Stored items
*** Begin section ***

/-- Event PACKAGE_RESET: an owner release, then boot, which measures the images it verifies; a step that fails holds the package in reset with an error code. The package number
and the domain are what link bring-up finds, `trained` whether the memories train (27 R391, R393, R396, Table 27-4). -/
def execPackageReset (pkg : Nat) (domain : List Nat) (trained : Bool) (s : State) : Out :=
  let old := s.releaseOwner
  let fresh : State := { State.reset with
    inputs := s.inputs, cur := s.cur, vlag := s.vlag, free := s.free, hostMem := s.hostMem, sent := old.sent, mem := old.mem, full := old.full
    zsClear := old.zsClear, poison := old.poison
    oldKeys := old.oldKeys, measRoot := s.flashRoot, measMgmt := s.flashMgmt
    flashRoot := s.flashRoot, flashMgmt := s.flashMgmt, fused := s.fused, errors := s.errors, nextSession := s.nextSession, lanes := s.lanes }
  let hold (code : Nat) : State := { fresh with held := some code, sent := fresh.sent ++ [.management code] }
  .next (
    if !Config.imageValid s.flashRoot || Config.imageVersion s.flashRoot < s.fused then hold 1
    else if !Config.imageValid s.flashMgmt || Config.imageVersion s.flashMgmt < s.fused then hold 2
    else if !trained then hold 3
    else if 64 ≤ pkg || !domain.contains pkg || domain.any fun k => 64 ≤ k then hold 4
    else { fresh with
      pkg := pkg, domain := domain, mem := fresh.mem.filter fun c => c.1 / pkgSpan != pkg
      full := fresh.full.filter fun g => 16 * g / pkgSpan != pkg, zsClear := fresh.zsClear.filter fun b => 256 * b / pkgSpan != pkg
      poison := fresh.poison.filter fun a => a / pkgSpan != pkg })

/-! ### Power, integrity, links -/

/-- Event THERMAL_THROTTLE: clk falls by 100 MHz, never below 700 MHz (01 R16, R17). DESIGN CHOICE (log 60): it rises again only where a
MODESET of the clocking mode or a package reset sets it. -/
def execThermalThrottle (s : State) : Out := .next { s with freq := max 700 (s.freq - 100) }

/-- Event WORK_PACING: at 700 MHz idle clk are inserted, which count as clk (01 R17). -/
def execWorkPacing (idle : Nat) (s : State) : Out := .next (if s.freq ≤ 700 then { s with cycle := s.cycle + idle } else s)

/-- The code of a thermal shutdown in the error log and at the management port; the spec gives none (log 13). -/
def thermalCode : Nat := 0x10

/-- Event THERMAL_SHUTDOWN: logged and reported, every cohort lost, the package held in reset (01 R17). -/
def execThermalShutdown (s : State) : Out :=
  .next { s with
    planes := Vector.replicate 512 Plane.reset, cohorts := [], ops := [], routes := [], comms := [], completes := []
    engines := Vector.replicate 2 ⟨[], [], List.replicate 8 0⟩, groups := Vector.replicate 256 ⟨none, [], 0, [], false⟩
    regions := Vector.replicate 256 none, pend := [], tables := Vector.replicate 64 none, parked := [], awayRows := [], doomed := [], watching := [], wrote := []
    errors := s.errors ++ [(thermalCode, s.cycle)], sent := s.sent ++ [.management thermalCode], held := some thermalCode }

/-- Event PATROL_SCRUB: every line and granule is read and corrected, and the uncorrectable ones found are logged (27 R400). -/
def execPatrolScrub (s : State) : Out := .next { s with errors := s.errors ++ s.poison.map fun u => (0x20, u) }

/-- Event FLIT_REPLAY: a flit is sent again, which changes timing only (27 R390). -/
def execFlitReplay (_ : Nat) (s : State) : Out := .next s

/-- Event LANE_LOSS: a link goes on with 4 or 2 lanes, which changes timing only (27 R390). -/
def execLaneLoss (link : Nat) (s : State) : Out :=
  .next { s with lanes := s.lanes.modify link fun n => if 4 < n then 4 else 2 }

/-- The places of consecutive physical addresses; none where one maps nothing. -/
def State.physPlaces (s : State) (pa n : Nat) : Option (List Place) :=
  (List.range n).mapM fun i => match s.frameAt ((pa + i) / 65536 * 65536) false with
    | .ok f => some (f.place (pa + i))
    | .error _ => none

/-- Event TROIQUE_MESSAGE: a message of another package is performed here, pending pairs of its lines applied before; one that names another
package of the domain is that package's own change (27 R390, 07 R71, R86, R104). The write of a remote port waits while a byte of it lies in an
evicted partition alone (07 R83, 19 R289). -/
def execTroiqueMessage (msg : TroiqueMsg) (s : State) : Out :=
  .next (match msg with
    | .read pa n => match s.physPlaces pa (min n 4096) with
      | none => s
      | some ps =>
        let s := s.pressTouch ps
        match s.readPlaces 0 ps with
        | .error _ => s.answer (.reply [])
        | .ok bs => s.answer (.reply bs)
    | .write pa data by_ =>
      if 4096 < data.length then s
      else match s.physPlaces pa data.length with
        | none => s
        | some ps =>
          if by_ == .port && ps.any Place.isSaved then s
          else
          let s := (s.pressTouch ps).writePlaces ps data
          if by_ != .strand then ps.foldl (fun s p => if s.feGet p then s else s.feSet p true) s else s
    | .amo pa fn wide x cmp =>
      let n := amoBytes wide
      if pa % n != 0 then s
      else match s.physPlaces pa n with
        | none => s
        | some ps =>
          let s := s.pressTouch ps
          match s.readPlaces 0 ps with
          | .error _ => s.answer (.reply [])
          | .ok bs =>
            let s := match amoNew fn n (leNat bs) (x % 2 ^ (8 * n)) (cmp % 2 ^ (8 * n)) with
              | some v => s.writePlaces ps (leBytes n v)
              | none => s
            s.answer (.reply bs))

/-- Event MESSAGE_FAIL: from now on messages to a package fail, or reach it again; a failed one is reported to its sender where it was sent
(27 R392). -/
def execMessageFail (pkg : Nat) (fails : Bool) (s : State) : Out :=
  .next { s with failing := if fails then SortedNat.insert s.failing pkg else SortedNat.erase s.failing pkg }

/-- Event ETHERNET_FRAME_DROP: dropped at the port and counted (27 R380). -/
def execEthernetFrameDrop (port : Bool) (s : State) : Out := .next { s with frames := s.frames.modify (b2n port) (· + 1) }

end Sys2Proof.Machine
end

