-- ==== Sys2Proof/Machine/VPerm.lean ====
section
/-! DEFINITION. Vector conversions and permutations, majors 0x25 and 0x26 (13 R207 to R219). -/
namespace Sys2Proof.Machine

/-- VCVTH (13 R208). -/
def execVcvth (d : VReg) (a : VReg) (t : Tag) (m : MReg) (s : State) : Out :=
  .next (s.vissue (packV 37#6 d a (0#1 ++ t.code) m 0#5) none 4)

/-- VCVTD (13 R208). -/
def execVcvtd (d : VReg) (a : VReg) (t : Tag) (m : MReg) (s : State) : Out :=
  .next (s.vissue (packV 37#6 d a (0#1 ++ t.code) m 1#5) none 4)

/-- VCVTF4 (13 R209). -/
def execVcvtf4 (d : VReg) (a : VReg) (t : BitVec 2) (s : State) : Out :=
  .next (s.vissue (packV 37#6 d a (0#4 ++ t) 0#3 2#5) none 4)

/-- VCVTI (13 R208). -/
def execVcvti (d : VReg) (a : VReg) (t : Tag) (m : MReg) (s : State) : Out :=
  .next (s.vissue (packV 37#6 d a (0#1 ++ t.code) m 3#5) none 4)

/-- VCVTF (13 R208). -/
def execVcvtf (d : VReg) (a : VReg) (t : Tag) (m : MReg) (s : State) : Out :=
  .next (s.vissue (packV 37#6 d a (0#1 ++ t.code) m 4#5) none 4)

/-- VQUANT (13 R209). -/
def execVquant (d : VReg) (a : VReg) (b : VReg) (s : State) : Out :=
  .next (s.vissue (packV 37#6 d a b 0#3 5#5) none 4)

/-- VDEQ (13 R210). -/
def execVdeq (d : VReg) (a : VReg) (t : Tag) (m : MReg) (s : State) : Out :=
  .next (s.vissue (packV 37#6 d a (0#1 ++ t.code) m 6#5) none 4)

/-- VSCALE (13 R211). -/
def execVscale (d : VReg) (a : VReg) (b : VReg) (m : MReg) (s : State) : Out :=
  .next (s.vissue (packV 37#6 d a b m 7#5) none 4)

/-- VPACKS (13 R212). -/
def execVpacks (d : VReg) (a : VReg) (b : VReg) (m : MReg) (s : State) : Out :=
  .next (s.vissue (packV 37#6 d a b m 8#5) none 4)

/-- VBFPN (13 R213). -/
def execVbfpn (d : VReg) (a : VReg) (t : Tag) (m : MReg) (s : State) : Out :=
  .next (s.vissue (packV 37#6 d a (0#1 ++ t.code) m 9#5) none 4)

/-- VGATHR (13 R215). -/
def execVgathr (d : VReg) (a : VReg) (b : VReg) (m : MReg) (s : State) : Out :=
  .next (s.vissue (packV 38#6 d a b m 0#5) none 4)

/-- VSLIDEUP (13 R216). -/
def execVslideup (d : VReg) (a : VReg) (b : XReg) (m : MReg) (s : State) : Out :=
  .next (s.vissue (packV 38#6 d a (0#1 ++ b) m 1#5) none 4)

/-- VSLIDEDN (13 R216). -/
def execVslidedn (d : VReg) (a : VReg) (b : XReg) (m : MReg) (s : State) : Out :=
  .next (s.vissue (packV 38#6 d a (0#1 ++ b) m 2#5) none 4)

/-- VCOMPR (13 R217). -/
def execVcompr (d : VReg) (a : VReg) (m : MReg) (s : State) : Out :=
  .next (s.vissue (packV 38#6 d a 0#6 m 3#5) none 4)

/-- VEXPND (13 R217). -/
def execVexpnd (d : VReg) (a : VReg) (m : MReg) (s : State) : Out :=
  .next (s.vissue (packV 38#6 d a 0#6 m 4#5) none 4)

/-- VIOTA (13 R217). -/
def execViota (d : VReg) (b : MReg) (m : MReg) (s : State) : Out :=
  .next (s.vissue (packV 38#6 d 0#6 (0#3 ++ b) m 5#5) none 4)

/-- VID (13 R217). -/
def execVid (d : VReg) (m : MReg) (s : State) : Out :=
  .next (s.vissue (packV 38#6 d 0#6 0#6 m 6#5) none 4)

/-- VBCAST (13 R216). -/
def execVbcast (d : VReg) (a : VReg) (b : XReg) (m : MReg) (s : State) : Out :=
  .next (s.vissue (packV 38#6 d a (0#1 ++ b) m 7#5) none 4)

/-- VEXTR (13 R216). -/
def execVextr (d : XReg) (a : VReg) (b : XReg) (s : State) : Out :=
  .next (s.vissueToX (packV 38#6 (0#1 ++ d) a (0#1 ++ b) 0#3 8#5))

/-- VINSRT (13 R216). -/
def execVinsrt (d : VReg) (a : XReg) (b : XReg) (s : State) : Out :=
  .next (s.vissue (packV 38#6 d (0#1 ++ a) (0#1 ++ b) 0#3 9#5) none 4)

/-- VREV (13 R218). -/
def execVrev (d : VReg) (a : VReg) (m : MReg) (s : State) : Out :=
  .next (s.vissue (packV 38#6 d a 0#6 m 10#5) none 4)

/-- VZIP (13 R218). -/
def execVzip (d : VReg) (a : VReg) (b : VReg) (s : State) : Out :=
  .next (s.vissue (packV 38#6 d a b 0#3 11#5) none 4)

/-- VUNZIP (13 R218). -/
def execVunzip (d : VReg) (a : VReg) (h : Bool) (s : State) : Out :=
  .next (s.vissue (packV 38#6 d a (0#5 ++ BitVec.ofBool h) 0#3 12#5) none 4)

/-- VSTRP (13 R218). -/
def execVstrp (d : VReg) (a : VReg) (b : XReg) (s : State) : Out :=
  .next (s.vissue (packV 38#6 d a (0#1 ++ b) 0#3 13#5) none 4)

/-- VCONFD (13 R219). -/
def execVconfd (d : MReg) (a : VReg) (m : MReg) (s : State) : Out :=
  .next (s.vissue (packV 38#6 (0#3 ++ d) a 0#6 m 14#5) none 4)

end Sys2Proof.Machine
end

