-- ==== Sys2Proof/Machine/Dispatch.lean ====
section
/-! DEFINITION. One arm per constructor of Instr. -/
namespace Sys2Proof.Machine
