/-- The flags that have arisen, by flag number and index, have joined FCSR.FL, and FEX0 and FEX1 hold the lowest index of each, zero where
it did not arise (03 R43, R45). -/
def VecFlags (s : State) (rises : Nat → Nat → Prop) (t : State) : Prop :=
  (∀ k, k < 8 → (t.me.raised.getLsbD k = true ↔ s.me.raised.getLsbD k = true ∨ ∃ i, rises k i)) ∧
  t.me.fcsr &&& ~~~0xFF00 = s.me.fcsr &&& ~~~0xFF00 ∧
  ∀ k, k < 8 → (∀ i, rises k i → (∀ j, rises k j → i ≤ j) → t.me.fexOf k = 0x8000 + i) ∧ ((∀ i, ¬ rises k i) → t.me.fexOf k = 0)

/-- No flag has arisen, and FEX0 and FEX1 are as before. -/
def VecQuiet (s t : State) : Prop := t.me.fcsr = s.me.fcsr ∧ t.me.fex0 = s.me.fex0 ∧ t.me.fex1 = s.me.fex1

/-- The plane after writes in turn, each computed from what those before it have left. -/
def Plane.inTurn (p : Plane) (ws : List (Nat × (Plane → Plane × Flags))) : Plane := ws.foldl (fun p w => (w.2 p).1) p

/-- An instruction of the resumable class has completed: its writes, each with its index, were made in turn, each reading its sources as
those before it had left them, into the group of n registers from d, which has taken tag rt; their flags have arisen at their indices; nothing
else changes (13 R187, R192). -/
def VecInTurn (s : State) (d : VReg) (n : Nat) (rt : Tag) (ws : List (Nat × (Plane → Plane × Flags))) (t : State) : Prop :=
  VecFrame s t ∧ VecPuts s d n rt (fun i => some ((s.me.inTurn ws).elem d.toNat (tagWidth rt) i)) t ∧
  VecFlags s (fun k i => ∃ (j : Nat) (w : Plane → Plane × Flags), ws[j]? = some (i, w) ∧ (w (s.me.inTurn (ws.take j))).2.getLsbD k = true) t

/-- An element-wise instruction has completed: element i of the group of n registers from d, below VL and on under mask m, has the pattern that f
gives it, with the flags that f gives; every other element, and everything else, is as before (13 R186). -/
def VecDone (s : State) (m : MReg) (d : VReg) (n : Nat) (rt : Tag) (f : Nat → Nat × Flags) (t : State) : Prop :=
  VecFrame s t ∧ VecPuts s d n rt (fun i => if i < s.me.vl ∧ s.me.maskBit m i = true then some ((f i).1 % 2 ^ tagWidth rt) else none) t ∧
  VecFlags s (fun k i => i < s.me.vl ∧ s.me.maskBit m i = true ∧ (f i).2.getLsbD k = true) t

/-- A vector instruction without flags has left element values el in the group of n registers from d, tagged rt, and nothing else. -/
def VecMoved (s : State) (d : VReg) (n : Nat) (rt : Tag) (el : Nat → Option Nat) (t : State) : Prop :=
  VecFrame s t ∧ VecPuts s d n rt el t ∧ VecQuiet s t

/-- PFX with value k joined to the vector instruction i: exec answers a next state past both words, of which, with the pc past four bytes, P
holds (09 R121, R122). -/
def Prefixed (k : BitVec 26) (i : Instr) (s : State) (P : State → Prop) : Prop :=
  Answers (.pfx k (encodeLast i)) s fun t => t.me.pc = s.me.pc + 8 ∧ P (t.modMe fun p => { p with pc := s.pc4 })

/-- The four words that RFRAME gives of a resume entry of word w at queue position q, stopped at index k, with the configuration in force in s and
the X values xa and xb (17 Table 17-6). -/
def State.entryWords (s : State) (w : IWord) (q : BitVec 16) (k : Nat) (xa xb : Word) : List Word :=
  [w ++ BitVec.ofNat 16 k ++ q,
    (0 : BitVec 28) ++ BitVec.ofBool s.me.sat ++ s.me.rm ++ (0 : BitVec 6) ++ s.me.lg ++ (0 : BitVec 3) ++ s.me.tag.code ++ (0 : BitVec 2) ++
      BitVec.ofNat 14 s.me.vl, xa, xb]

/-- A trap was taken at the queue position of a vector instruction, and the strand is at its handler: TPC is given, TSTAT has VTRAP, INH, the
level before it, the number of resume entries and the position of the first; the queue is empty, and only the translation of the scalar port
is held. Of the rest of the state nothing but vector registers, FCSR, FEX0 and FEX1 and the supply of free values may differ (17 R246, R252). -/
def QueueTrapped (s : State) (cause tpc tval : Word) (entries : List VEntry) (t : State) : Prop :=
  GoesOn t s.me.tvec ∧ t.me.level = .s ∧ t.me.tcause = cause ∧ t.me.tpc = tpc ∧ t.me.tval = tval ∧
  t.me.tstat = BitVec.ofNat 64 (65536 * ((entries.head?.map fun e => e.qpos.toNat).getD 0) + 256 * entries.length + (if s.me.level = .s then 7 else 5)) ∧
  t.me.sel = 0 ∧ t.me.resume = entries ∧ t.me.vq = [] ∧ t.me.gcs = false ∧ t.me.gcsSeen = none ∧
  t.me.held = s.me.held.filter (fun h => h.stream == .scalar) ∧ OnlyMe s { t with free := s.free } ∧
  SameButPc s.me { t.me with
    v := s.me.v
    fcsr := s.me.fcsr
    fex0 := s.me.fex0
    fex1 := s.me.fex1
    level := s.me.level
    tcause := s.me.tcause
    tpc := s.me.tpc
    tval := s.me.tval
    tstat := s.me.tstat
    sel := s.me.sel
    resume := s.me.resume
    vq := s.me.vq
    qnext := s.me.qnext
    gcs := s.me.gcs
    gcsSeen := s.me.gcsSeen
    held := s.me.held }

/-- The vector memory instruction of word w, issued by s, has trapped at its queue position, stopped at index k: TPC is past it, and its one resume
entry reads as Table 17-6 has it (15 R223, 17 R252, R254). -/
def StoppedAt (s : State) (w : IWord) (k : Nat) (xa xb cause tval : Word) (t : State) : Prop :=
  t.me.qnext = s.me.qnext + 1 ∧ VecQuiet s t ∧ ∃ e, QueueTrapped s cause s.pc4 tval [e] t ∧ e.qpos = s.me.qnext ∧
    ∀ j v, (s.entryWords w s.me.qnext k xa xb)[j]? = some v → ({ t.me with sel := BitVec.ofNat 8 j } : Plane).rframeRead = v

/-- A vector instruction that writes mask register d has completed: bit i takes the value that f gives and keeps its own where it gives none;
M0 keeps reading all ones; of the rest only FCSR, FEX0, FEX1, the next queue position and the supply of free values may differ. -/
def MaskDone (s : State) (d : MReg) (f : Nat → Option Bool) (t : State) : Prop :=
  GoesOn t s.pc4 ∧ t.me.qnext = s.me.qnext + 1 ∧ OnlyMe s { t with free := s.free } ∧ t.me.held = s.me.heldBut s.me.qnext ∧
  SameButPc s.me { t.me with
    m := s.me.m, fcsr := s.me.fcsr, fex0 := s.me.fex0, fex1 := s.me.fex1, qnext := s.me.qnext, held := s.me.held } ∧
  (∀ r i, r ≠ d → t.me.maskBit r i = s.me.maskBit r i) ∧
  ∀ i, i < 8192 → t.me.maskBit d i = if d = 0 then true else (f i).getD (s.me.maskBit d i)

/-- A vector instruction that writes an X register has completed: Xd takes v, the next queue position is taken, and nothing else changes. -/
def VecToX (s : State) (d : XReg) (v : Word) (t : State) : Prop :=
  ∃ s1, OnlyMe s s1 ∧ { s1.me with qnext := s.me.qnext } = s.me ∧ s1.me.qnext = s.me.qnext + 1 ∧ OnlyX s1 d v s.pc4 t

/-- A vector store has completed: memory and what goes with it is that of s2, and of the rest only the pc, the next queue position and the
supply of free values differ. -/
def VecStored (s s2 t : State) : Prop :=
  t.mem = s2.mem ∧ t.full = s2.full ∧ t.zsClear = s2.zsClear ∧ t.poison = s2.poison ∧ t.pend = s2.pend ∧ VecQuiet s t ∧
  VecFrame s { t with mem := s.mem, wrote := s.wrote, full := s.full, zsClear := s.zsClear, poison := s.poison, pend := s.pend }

*** End section ***

WORK TO BE COMPLETED :: Take the lines above from the one containing "-- ==== Sys2Proof/Machine/Dispatch.lean" to the one containing "(∀ k, k < 8 → (t.me.raised.getLsbD" and retype them exactly, both ends included, with nothing added.

YOUR RESPONSE ::
-- ==== Sys2Proof/Machine/Dispatch.lean ====
section
/-! DEFINITION. One arm per constructor of Instr. -/
namespace Sys2Proof.Machine
/-- The flags that have arisen, by flag number and index, have joined FCSR.FL, and FEX0 and FEX1 hold the lowest index of each, zero where
it did not arise (03 R43, R45). -/
def VecFlags (s : State) (rises : Nat → Nat → Prop) (t : State) : Prop :=
  (∀ k, k < 8 → (t.me.raised.getLsbD k = true ↔ s.me.raised.getLsbD k = true ∨ ∃ i, rises k i)) ∧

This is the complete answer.